What's more, because you're not torturing a thin piece of metal with high volumes of electricity, CFLs, which don't endure the same stress of intense heat, tend to last about thirteen times longer (about 10,000 to 15,000 hours). Which means if you use your CFL for eight hours a day, it will last for 3-4 years, compared to 3-4 months for the SUBs. In terms of cost, CFLs generally run between $10 and $17, although sometimes you can find deals for as low as $6 or $8. This is compared to the 75 cents for the SUBs, but since CFLs last so long (that's thirteen replacement SUBs you don't have to buy) and save so much energy, they typically pay for themselves within one to two years, depending on how much you use them.

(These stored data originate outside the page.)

/-- The lines of the core's L1 share (R20). -/
def Core.shareLines (k : Core) : Nat := (2 ^ 20 - (k.part.map (·.l1Base)).getD 0) / 128

/-- The L1 share in granules, and the sum of the leases of the ACTIVE teams (R349). -/
def Core.shareGranules (k : Core) : Nat := k.shareLines / 8
def Core.leaseSum (k : Core) : Nat :=
  (k.residents.map fun e => if e.2.sched.state = .active then e.2.lease.cur else 0).foldl (· + ·) 0

/-- OVER ends once the active set fits the share (R347, R349). -/
def State.clearOver (s : State) (c : Nat) : State :=
  let k := s.core c
  if k.shareGranules < k.leaseSum then s
  else (k.residents.filter fun e => e.2.lease.overBit).foldl (fun s e =>
    s.modTeam c e.1 fun m => { m with lease := { m.lease with overBit := false } }) s

/-- A load of a team misses the L1 (R348): one of its victim tags may match, and a measured lease grows. -/
def State.missed (s : State) (c t sector : Nat) : State :=
  let k := s.core c
  match k.teams.get none t with
  | none => s
  | some m =>
    if !m.lease.victims.contains (sector / 4) then s
    else
      let l := { m.lease with victims := m.lease.victims.filter (· != sector / 4), hit := true }
      let up := { l with lines := l.lines + 1 }
      let fits := l.solo || decide (k.leaseSum + (up.cur - l.cur) ≤ k.shareGranules)
      s.setTeam c t (some { m with lease := if l.auto && fits then up else l })

/-- What a plain load of n bytes within one sector returns to a team: the cached or home bytes, over them the stores of
its core on their way home, over them its own region stores (R223, R225). -/
def State.loadPlain (s : State) (c t pa n : Nat) (nt : Bool) : (List Byte × Bool) × State :=
  let hit := (((s.core c).l1.get none (pa / 32)).filter (Sector.fresh s (s.core c).l1Gen (pa / 32))).isSome
  let s := if hit then s else s.missed c t (pa / 32)
  let (sec, s) := s.readCore c t (pa / 32) nt
  let r := ((sec.1.drop (pa % 32)).take n, sec.2)
  let r := (s.core c).inflight.foldl (fun a x => overlay pa a x.pa x.data x.mark) r
  let held := match (s.team c t).bind (·.region) with | some g => g.held | none => []
  (held.foldl (fun a x => overlay pa a x.pa x.data x.mark) r, s)

/-- The scope codes of R47. -/
def scTeam : Nat := 0
def scCore : Nat := 1
def scCluster : Nat := 2
def scDie : Nat := 3
def scPackage : Nat := 4
def scDomain : Nat := 5
def scSystem : Nat := 6

/-- The cache steps of an acquire (R269): generations advance. -/
def State.acquire (s : State) (c scope : Nat) : State :=
  let s := if scope ≥ scCluster then s.modCore c fun k => { k with l1Gen := k.l1Gen + 1 } else s
  if scope ≥ scDie then s.modDie (dieOf c) fun k => { k with rdcGen := k.rdcGen + 1 } else s

/-- The narrowest scope that covers two cores (R264, R292). -/
def scopeOver (p c : Nat) : Nat :=
  if p = c then scCore else if clusterOf p = clusterOf c then scCluster else if dieOf p = dieOf c then scDie else scPackage

/-- The scope of a hand-off to a core (R292): that of the queue, widened to cover the producer; one that is no core of the package is covered
by system scope alone. -/
def handOff (scope : Nat) (producer : Option Nat) (c : Nat) : Nat :=
  let n := match producer with | some p => scopeOver p c | none => scSystem
  if scope < n then n else scope

/-! ### Stores -/

/-- The RDC copy of the line of an address goes (R226). -/
def State.dropLine (s : State) (d pa : Nat) : State :=
  s.modDie d fun k => { k with rdc := k.rdc.keep fun u _ => u / 4 != pa / 128 }

/-- A store leaves the core (R223, R269): it is on its way home; the die's RDC copy of the line goes. -/
def State.leave (s : State) (c : Nat) (x : Store) : State :=
  let s := s.modCore c fun k => { k with inflight := k.inflight ++ [x] }
  if isMgmt x.pa then s else s.dropLine (dieOf c) x.pa

/-- Bytes laid over a cached sector. -/
def Sector.merge (x : Sector) (sector pa : Nat) (bs : List Byte) (mark : Bool) : Sector :=
  let r := overlay (sector * 32) (x.data, x.mark) pa bs mark
  { x with data := r.1, mark := if bs.length = 32 ∧ pa = sector * 32 then mark else r.2 }

/-- A write performed at its home: a management register, or memory; the L1 copy of the storing core follows (R223), and a copy of the line
that the die's RDC has filled on the way goes (R226). -/
def State.performStore (s : State) (c : Nat) (x : Store) : State :=
  if isMgmt x.pa then
    if paSlot x.pa = s.boot.podSlot then mgmtWrite s 3 (paOff x.pa - mgmtBase) (wordN (bytesN x.data)) else s
  else
    let s := ((s.warm (dieOf c) x.pa).writeHome x.pa x.data x.mark).dropLine (dieOf c) x.pa
    s.modCore c fun k =>
      match k.l1.get none (x.pa / 32) with
      | some y => { k with l1 := k.l1.set none (x.pa / 32) (some (y.merge (x.pa / 32) x.pa x.data x.mark)) }
      | none => k

/-- Performs at their homes the core's stores in flight that touch the sector of an address, in order: an access at the home
by the core then observes them (R262, R269). -/
def State.flushSector (s : State) (c pa : Nat) : State :=
  let (mine, rest) := (s.core c).inflight.partition fun x => x.pa / 32 == pa / 32
  mine.foldl (fun s x => s.performStore c x) (s.modCore c fun k => { k with inflight := rest })

/-- A load performed at its home by a team, its own region stores over it. -/
def State.loadHome (s : State) (c t pa n : Nat) : (List Byte × Bool) × State :=
  let (r, s) := ((s.flushSector c pa).warm (dieOf c) pa).readHome (dieOf c) pa n
  let held := match (s.team c t).bind (·.region) with | some g => g.held | none => []
  (held.foldl (fun a x => overlay pa a x.pa x.data x.mark) r, s)

/-- A load of a management register by a core (R407): performed once at its register, after the core's own stores to it. A register of a
lost package reads as marked zero, and the read is logged (R451). A read that takes a semaphore is an acquire at system scope (R402). -/
def State.loadMgmt (s : State) (c pa : Nat) (acq : Bool) (scope : Nat) : (List Byte × Bool) × State :=
  let s := s.flushSector c pa
  let off := paOff pa - mgmtBase
  if s.lost pa then s.readHome (dieOf c) pa 8
  else
    let (v, s) := if paSlot pa = s.boot.podSlot then mgmtRead s 3 off else s.freeWord
    let takes : Bool := decide (0x100 ≤ off ∧ off < 0x180) && v == 0
    ((natBytes 8 v.toNat, false), if takes then s.acquire c scSystem else if acq then s.acquire c scope else s)

/-- A load of n bytes at a translated address with an order: an acquire at cluster scope or wider is performed past the L1, one at die
scope or wider at the home (R269). -/
def State.load (s : State) (c t pa n : Nat) (nt acq : Bool) (scope : Nat) : (List Byte × Bool) × State :=
  if isMgmt pa then s.loadMgmt c pa acq scope
  else if acq ∧ scope ≥ scDie then
    let (r, s) := s.loadHome c t pa n
    (r, s.acquire c scope)
  else if acq ∧ scope = scCluster then
    let s := s.acquire c scope
    s.loadPlain c t pa n false
  else s.loadPlain c t pa n nt
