/-- The checks of R43 on a lane word before its own. -/
def laneCheck (s : State) (x : LaneCtx) (u : LaneUse) (sp : LaneSpec) (active : List Nat) : Option Raise :=
  let all := x.m.active x.p
  let src := sourcesOf u
  let badD := match sp.scalarD with
    | some d => !x.m.scalarOk d
    | none => u.vd == .op && !dstOk x.m x.f.vd.toNat sp.pairD
  if badD || sp.illegal || src.any (fun y => !srcOk x.m x.f (sp.pairB && y == .b) y) ||
      (sp.pairB && x.f.hs == 2) then some ⟨.illegalOperand, 0, all⟩
  else match expiredLatch x.p x.f u with
    | some i => some ⟨.latchExpired, wordN i, all⟩
    | none =>
      let regs := ((src.filter fun y => !latchOf x.f y).flatMap fun y => (namedRegs (codeOf x.f y) (sp.pairB && y == .b))) ++
        (if u.vd == .op && sp.scalarD.isNone then namedRegs x.f.vd.toNat sp.pairD else []) ++
        ((x.f.pg.toNat :: x.f.pd.toNat :: sp.preds).filter (· != 0)).map (240 + ·)
      match regs.find? fun j => x.p.longs.getLsbD j with
      | some j => some ⟨.hazard, if j < 240 then wordN j else Config.predicateAddr s.free 0, all⟩
      | none =>
        if x.m.ctl.policy.getLsbD 0 then
          match consumed x sp active with
          | ([], _) => none
          | (ls, code) =>
            some ⟨.poisonConsumed, match code with | some k => wordN k | none => Config.predicateAddr s.free (ls.headD 0 + 1), maskOf ls⟩
        else none

/-- A lane word has had its turn and waits (R352). -/
def State.laneServed (s : State) (c t : Nat) : State :=
  s.modTeam c t fun m => { m with sched := { m.sched with lastLane := s.cycles } }

/-- The commit that a lane word asks for (R289). -/
def commitLane (s : State) (c t : Nat) (m : Team) : State :=
  match m.region with
  | none => s
  | some g =>
    match commit s c t m g with
    | .done s _ => s
    | .wait => s
    | .sealed s => s
    | .fatal s r => s.endTeam c t r

/-- A lane word of a split: the checks, then its body over the lanes in which it runs; then latches, place and marker. -/
def laneWord (f : Lane) (u : LaneUse) (sp : LaneSpec) (body : LaneCtx → State → LaneEff) (s : State) :
    Host.Outcome State Fault Refusal :=
  match s.focus with
  | none => .fault .noIssuer
  | some fo =>
    match fo.split, s.team fo.core fo.team with
    | some i, some m =>
      match m.ctl.split i with
      | none => .fault .noIssuer
      | some p =>
        let active := lanesOf (m.active p) m.id.lanes
        let lanes := if sp.guarded then active.filter (laneGuard m f) else active
        let x : LaneCtx := ⟨fo.core, fo.team, m, i, p, f, lanes, laneSource s fo.core m p f⟩
        let trap (r : Raise) : Host.Outcome State Fault Refusal :=
          .next (raise s x.c x.t m ⟨r, some (i, p.lpc), none⟩)
        match laneCheck s x u sp active with
        | some r => trap r
        | none =>
          let marked := sp.guarded && active.any fun l => m.ctl.predMark f.pg.toNat l
          let s1 := noteControl s ⟨x.c, x.t, m⟩ marked
          let s1 := if f.lr = 0 then s1 else { s1 with free := s1.free + 1024 }
          let p1 : Split := { p with
            latches := holdLatches p f lanes x.src
            skipDebug := false
            longs := (longRegs f u sp).foldl (fun b j => setBit b j true) p.longs
            spin := p.spin.noise sp.noisy }
          let s1 := s1.modTeam x.c x.t fun m => { m with
            ctl := { m.ctl.setSplit i (some p1) with turn := if f.w then (i + 1) % 16 else i }
            sched := { m.sched with lastLane := s1.cycles, parked := m.sched.parked || f.w } }
          let place (s : State) (pc : Word) : State := s.modTeam x.c x.t fun m => m.modCtl fun y =>
            match y.split i with
            | some q => y.setSplit i (some { q with lpc := pc })
            | none => y
          match body { x with p := p1 } s1 with
          | .trap r => trap r
          | .wait => .next (s.laneServed x.c x.t)
          | .overflow => .next (s.overflow x.c x.t)
          | .commit => .next (commitLane (s.laneServed x.c x.t) x.c x.t m)
          | .next s' => .next (place s' (p.lpc + 12))
          | .goto s' pc => .next (place s' pc)
          | .gone s' => .next (s'.settle x.c x.t)
    | _, _ => .fault .noIssuer

/-! ### Words that compute lane by lane -/

/-- What a word computes for a lane: destination, second register of a pair, predicate with its mark, flags. -/
structure LaneOut where
  d : Option Marked := none
  d2 : Option Marked := none
  p : Option (Bool × Bool) := none
  flags : Flags := 0

/-- Writes what a word computed into registers and predicates. -/
def writeLanes (k : Core) (m : Team) (f : Lane) (outs : List (Nat × LaneOut)) : Core × Ctl :=
  let vd := f.vd.toNat
  let put (k : Core) (j l : Nat) (v : Option Marked) : Core :=
    match v with
    | some v => if j < 240 then k.setVreg m j l v else k
    | none => k
  (outs.foldl (fun k e => put (put k vd e.1 e.2.d) (vd + 1) e.1 (if vd < 239 then e.2.d2 else none)) k,
   outs.foldl (fun (y : Ctl) e => match e.2.p with | some (v, mk) => y.setPred f.pd.toNat e.1 v mk | none => y) m.ctl)

/-- The OR of the flags of the lanes. -/
def allFlags (outs : List (Nat × LaneOut)) : Flags := outs.foldl (fun a e => a ||| e.2.flags) 0

/-- FPFLAGS gains flags (R123). -/
def State.addFlags (s : State) (c t : Nat) (fl : Flags) : State :=
  if fl = 0 then s
  else s.modTeam c t fun m => { m with regs := { m.regs with fpflags := m.regs.fpflags ||| (fl.setWidth 64) } }

/-- The FP_EXCEPTION of a lane word, if an enabled flag would be raised (R125). -/
def fpTrap (fpctl : Word) (outs : List (Nat × LaneOut)) : Option Raise :=
  let en : Flags := BitVec.ofNat 5 (bits fpctl.toNat 8 5)
  let bad := outs.filter fun e => e.2.flags &&& en != 0
  if bad.isEmpty then none
  else some ⟨.fpException, (allFlags bad &&& en).setWidth 64, maskOf (bad.map (·.1))⟩

/-- The lane spin detector after a word that computes (R353). -/
def laneSpin (s s' : State) (x : LaneCtx) : State :=
  let changed := x.lanes.any (fun l => s'.vreg x.c x.m x.f.vd.toNat l != s.vreg x.c x.m x.f.vd.toNat l)
  s'.modTeam x.c x.t fun m => m.modCtl fun y =>
    match y.split x.i with
    | some q =>
      let preds := y.preds != x.m.ctl.preds
      y.setSplit x.i (some { q with spin := spinAfter (changed || preds) false q.spin })
    | none => y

The only problem is that most people associate today's CFLs with the old-school, hideous, depressing fluorescents that somehow still persist in the bleaker corners of society, and hate the very idea of them. But let's be clear, bad lighting is totally counter to the basic principles of green building. Green building is not part of the old school environmentalism where people are asked to suck it up and sacrifice their personal comfort to save Mother Earth. Not that there's anything wrong with a little sacrifice and an overarching respect and awareness of the planet, but if warm, full spectrum energy efficient lighting is available - and improvements in CFL technology have made it so - then the thing to do is understand what makes quality of light good and what makes it bad, and to make sure that you get both the better environmental product and the better lighting product.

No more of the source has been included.